Records from a dataset:
────────────────────────────────────────
/-- Writes to 0x5000 and 0x5002 (R295). -/
def skyWrite (c : Ctx) (i sub : Nat) (v : Val) (s : State) : Except Nat State :=
  checked c i sub v s fun s =>
    if i = 0x5002 then match c.sess with
      | some n => .ok (s.updWin n fun w => { w with channelSelect := (valNum v).toNat })
      | none => .ok s
    else if sub = 0x17 then .ok (skyCommand (valNum v) s)
    else if (sub = 6 ∨ sub = 7) ∧ s.steerEngaged then .error Abort.state
    else if sub = 0x16 ∧ ¬(2 ^ 31 ≤ valNum v ∧ valNum v + 2 < 2 ^ 31 + 2 ^ 29) then .error Abort.range
    else if sub = 4 then
      .ok ((s.put i sub v).updSkyio fun o => { o with foldedAnt := o.foldedAnt.filter fun a => (valNum v).toNat.testBit a })
    else .ok (s.put i sub v)

def execSkyColdStart (sess : Nat) (s : State) : Out := s.asSession sess 0x5000 fun c => skyWrite c 0x5000 0x17 (.int 1)
def execSkyDropAmbiguities (sess : Nat) (s : State) : Out := s.asSession sess 0x5000 fun c => skyWrite c 0x5000 0x17 (.int 2)

/-- A channel's record (Table 12-4). -/
def chanRecord (c : Chan) : Bytes :=
  leInt 2 c.doppler ++ leBytes 2 (min (c.lockTime / 20) 127 + c.azimuth % 512 * 2 ^ 7) ++ leInt 1 c.elevation ++ leBytes 1 c.cno ++
    leBytes 1 (c.state + c.antenna * 8 + c.signal * 16) ++ leBytes 1 c.svid

/-- Values that 0x5001 and 0x5002 read (Tables 12-9, 12-10). -/
def skyRead (s : State) (sess i sub : Nat) : Option Val :=
  if i = 0x5002 then
    if sub = 1 then some (.int (s.sessOf sess).win.channelSelect)
    else some (.bytes (chanRecord (s.sky.snap.getD (s.sessOf sess).win.channelSelect {})))
  else
    let k := s.sky
    let p := k.pose
    match sub with
    | 1 => some (.int k.state) | 2 => some (.int k.status) | 3 => some (.int k.fix) | 4 => some (.int p.stamp)
    | 5 => some (.int p.lat) | 6 => some (.int p.lon) | 7 => some (.int p.height)
    | 8 => some (.bytes (leInt 4 p.velN ++ leInt 4 p.velE ++ leInt 4 p.velU))
    | 9 => some (.int p.heading) | 0xA => some (.int p.tilt) | 0xB => some (.int p.accuracy)
    | 0xC => some (.int (s.uncertainty.getD 0xFFFFFFFF)) | 0xD => some (.int k.corrAge) | 0xE => some (.int p.sats)
    | 0xF => some (.int (k.channels.filter fun c => decide (3 ≤ c.state)).length)
    | 0x10 => some (.int k.flags) | 0x11 => some (.int s.holdoverAge) | 0x12 => some (.int k.lastOffset)
    | 0x13 => some (.int s.skyio.aidCount) | 0x14 => some (.int s.skyio.aidRejected) | 0x15 => some (.int s.skyio.rtcmErrors)
    | 0x16 => some (.int s.skyio.rtcmIgnored) | 0x17 => some (.bytes s.skyio.message)
    | _ => none

end Sys2Proof.Machine
end

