/-- Whether the persistent value is tried at all: ContextEnable of a function with an unresolved target is not (R354), and the repetitive
memory is loaded by its own rule (06 R162). -/
def layerTried (s : State) (key : Nat) : Bool :=
  let i := key / 256
  !(i / 256 == 0x30 && key % 256 == 1 && disagreeing s (s.nat i 2)) && !(i / 256 == 0x34 && key % 256 == 0xD)

/-- Values in order; those refused, with their codes. -/
def tryValues (l : List (Nat × Val)) (s : State) : List (Nat × Val × Nat) × State :=
  l.foldl (fun p e =>
    if !layerTried p.2 e.1 then p
    else
      let r := baseWrite layerCtx (e.1 / 256) (e.1 % 256) e.2 p.2
      if r.1 = 0 then (p.1, r.2) else (p.1 ++ [(e.1, e.2, r.1)], p.2)) ([], s)

/-- One persistent layer: what is refused is tried once more, then skipped. -/
def applyLayer (layer : Nat) (s : State) : State :=
  let vals := (s.per.targets.filterMap fun t => if t.layer = layer then t.used.map fun v => (t.key, v) else none).foldr insertKey []
  let p := tryValues vals s
  let q := tryValues (p.1.map fun e => (e.1, e.2.1)) p.2
  q.1.foldl (fun s e =>
    let s := s.record ⟨0xB004, layer, 0xE, leBytes 4 e.1 ++ leBytes 4 e.2.2, [], 0xFFFFFFFF, 0xF⟩
    if layer = 1 then s.updPer fun x => { x with targets := dropTarget x.targets 1 e.1 } else s) q.2

/-- Objects that Belay's retention memory keeps (01 Table 01-2). -/
def retained (l : List (Nat × Val)) : List (Nat × Val) := l.filter fun e => e.1 / 256 == 0x2013 || e.1 / 256 == 0x2103

/-- The layers of Table 15-9. -/
def buildLayers (s : State) : State :=
  let s := { s with dict := retained s.dict }
  let s := if s.per.restore then s.updPer fun x => { x with restore := false, targets := x.targets.filter fun t => t.layer == 2 } else s
  let s := resolveAll s
  match s.per.package with
  | none => (applyLayer 2 (applyLayer 1 s)).updPer fun x => { x with built := true, mdpState := 0 }
  | some p =>
    let r := applyEntries p.entries 1 s
    match r.1 with
    | some (n, a) => s.updPer fun x => { x with mdpState := 2, mdpEntry := n, mdpAbort := a }
    | none =>
      let s := (clearForPackage p r.2).updPer fun x => { x with mdpState := 1, mdpEntry := 0, mdpAbort := 0, built := true }
      applyLayer 2 (applyLayer 1 s)

/-! ## The persistence window (R355, Table 15-12) -/

/-- Whether a target of a layer can be persistent. -/
def mayPersist (layer key : Nat) : Bool :=
  match objRow? (key / 256) (key % 256) with
  | none => false
  | some r => match layer with
    | 1 => storable (key / 256) r
    | 2 => r.acc = .rw
    | _ => safetyKey (key / 256) (key % 256)

/-- The bytes of a value in the window. -/
def targetBytes (key : Nat) (c : Option Copy) : Bytes :=
  match objRow? (key / 256) (key % 256), c with
  | some r, some x => encodeVal r.ty x.value
  | _, _ => []

/-- CopyState of one copy. -/
def copyState (c : Option Copy) : Nat := match c with | none => 2 | some x => if x.ok then 0 else 1

/-- PersistSnapshot: the three copies of the session's target. -/
def persistSnapshot (n : Nat) (s : State) : State :=
  let w := (s.sessOf n).win
  let key := w.persistTarget
  match findTarget s.per.targets w.persistLayer key with
  | none => s.updWin n fun y => { y with persistResult := if mayPersist w.persistLayer key then 1 else 2, persistCopy := [] }
  | some t =>
    let gen := fun (c : Option Copy) => leBytes 4 ((c.map (·.gen)).getD 0)
    let st := fun (c : Option Copy) => leBytes 1 (copyState c)
    s.updWin n fun y => { y with
      persistResult := 0
      persistCopy := [(5, .bytes (gen t.a ++ gen t.b ++ gen t.c)), (6, .bytes (st t.a ++ st t.b ++ st t.c)),
                      (7, .bytes (targetBytes key t.a)), (8, .bytes (targetBytes key t.b)), (9, .bytes (targetBytes key t.c)),
                      (0xA, .int t.state)] }

/-- ConfirmCommand. -/
def confirm (n v : Nat) (s : State) : Except Nat State :=
  let w := (s.sessOf n).win
  match findTarget s.per.targets w.persistLayer w.persistTarget with
  | none => .error Abort.state
  | some t =>
    if t.state ≠ 2 ∧ t.state ≠ 6 then .error Abort.state
    else
      let key := w.persistTarget
      let chosen := match v with
        | 1 => (goodCopy t.a).map (·.value)
        | 2 => (goodCopy t.b).map (·.value)
        | 3 => (goodCopy t.c).map (·.value)
        | _ => some (s.objValue (key / 256) (key % 256))
      match chosen with
      | none => .error Abort.state
      | some x =>
        let s := s.updPer fun p => { p with targets := putTarget p.targets { writeCopies t x true true true with state := 3 } }
        .ok (if w.persistLayer = 3 then s else (baseWrite layerCtx (key / 256) (key % 256) x s).2)

/-- Writes to 0x2140. -/
def windowWrite (w : Ctx) (i sub : Nat) (v : Val) (s : State) : Except Nat State :=
  checked w i sub v s fun s =>
    match w.sess with
    | none => .error Abort.noRight
    | some n =>
      let x := (valNum v).toNat
      match sub with
      | 1 => .ok (s.updWin n fun y => { y with persistLayer := x })
      | 2 => .ok (s.updWin n fun y => { y with persistTarget := x })
      | 3 => .ok (persistSnapshot n s)
      | _ => confirm n x s

def execPersistSnapshot (sess : Nat) (v : Int) (s : State) : Out := s.asSession sess 0x2140 fun w => windowWrite w 0x2140 3 (.int v)
def execConfirmCommand (sess : Nat) (v : Int) (s : State) : Out := s.asSession sess 0x2140 fun w => windowWrite w 0x2140 0xB (.int v)

/-- Values of 0x2110, 0x2140 and 0x2141. -/
def persistRead (s : State) (sess i sub : Nat) : Option Val :=
  let w := (s.sessOf sess).win
  let bad := s.per.targets.filter fun t => t.state == 2 || t.state == 6
  if i = 0x2110 then
    match sub with
    | 1 => some (.int (match s.per.package with | some p => if s.per.mdpState = 1 then p.id else 0 | none => 0))
    | 2 => some (.int (match s.per.package with | some p => if s.per.mdpState = 1 then p.version else 0 | none => 0))
    | 3 => some (.int s.per.mdpState) | 4 => some (.int s.per.mdpEntry) | 5 => some (.int s.per.mdpAbort)
    | _ => none
  else if i = 0x2140 then
    match sub with
    | 1 => some (.int w.persistLayer) | 2 => some (.int w.persistTarget) | 4 => some (.int w.persistResult)
    | k => (w.persistCopy.find? fun e => e.1 == k).map (·.2)
  else
    match sub with
    | 1 => some (.int bad.length)
    | _ => some (.bytes ((bad.take 64).flatMap fun t => leBytes 4 (t.layer * 2 ^ 24 + t.key)))

/-! ## Factory and user calibration (R348, R350) -/

/-- Writes to 0x6000–0x6FFF. -/
def factoryWrite (w : Ctx) (i sub : Nat) (v : Val) (s : State) : Except Nat State :=
  if s.per.fuse ∧ (objRow? i sub).isSome then .error Abort.readOnly
  else checked w i sub v s fun s =>
    if i = 0x6000 ∧ sub = 1 then .ok (s.updPer fun p => { p with fuse := true })
    else if i = 0x6000 then .ok (s.updPer fun p => { p with calDate := (valNum v).toNat })
    else .ok (s.updPer fun p => { p with areas := (i, valRaw v) :: p.areas.filter fun e => e.1 != i })

def execEolFuse (sess : Nat) (v : Int) (s : State) : Out := s.asSession sess 0x6000 fun w => factoryWrite w 0x6000 1 (.int v)

/-- Values of 0x6000–0x7FFF. -/
def calibrationRead (s : State) (i sub : Nat) : Option Val :=
  if i = 0x6000 then
    match sub with
    | 2 => some (.int (b2n s.per.fuse)) | 3 => some (.int s.per.calDate)
    | 4 => some (.int ((s.per.areaBad.map fun k => 2 ^ k).sum)) | _ => none
  else if i < 0x7000 then (s.per.areas.find? fun e => e.1 == i).map fun e => .bytes e.2
  else
    let l := s.per.targets.filter fun t => t.layer == 2
    if i = 0x7000 then some (.int l.length)
    else (l[i - 0x7001]?).map fun t =>
      match sub with
      | 1 => .int t.key
      | 2 => .bytes (match t.used with | some v => targetBytes t.key (some ⟨0, v, true⟩) | none => [])
      | _ => .int t.gen

end Sys2Proof.Machine
end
────────────────────────────────────────
- **Task statement**: Print exactly the lines above, between the one holding "none => .error Abort.noRight" and the one holding "confirm n x s", inclusive, and nothing besides.

- **Finished task**:
    | none => .error Abort.noRight
    | some n =>
      let x := (valNum v).toNat
      match sub with
      | 1 => .ok (s.updWin n fun y => { y with persistLayer := x })
      | 2 => .ok (s.updWin n fun y => { y with persistTarget := x })
      | 3 => .ok (persistSnapshot n s)
      | _ => confirm n x s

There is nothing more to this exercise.